# I'm from France. Nice to meet you.



## ventdhiverbrulant

Hello,


I want to knew the translation of this sentence in Korean *"hello, my name is Jean-Baptiste I'm from France nice to meet you"

*안녕하세요, 제 이름은 Jean - Baptiste는 것입니다 나는 당신을 만나서 좋은 프랑스에서 왔어요 is it correct ?

I bet no, because I used google translation.
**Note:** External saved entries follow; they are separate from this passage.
-- ==== Sys2Proof/Machine/Core.lean ====
section
/-! DEFINITION. The machine behind the host's interface. -/

def Sys2Proof.core : Host.Core :=
  { State := Sys2Proof.Machine.State, Fault := Sys2Proof.Machine.Fault,
    Refusal := Sys2Proof.Machine.Refusal, step := Sys2Proof.Machine.step,
    reset := Sys2Proof.Machine.State.reset }
end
Moreover I can't read the korean language so I don't knew how to pronunce that.

for the context, it's only a typical presentation.

Thank you.


----------



## terredepomme

Salut,

Voici ma traduction.
안녕하세요, 제 이름은 장밥티스트(Jean - Baptiste)입니다. 프랑스에서 왔어요. 만나서 반갑습니다.

Il est mieux d'employer la ponctuation pour obtenir de meilleurs résultats par Google Translate.


----------



## ventdhiverbrulant

Merci beaucoup


----------



## gjuhetar

Baptiste is pronounced [batist] without [p], so it has to be transliterated as 바티스트 according to the transliteration rule of loan and foreign words in Korean.


----------



## terredepomme

> Baptiste is pronounced [batist] without [p], so it has to be transliterated as 바티스트


Gjuhetar a raison. C'est 장바티스트 et non pas 장밥티스트.


----------



## rumistar

*Original sentence: hello, my name is Jean-Baptiste
In Korean: 안녕하세요?(hello?) 제 이름은(my name is) **Jean-Baptiste입니다. 
You can speak that sentence like the following.
: An/nyeong/ha/se/yo?(안녕하세요?) Je(*제) i**leu/meun(이**름은) 'Jean-Baptiste***'im/ni/da.(입니다.)
** It is the abbreviation of '저의'. So You can use both '제' and '저의'.*
** *According to Korean orthography,* we have to write '이' as above, But I'd like to take 'e' sound in this situation.
**** I don't know how to write your name in Korean, but I looked up your name on a Korean website. 
In my opinion, when you write your name Jean-Baptiste in Korean, '장 바티스트' is more proper than any others. (It is just my opinion.)*

Original sentence:  I'm from France nice to meet you
In Korean: 저는 프랑스에서 왔습니다.(I'm from France.) 만나서 반가워요(Ni**ce to meet you.)**
You can speak that sentence like the following.*
*: Jeo/neun(저는) peu/lang/seu(France, 프랑스)e/seo(에서) wat/sseum/ni/da(왔습니다) man/na/seo(만나서) bang/ga/wo/yo.(*반가워요.)
* You can also use '반갑습니다' instead of '반가워요' Both are correct.

Hope this helps *
P.S. When it comes to speaking Korean, I think you need another person's help.
Because the sentences that I wrote are mostly depending on Korean grammar, So it is a bit different from real sound, I guess.


----------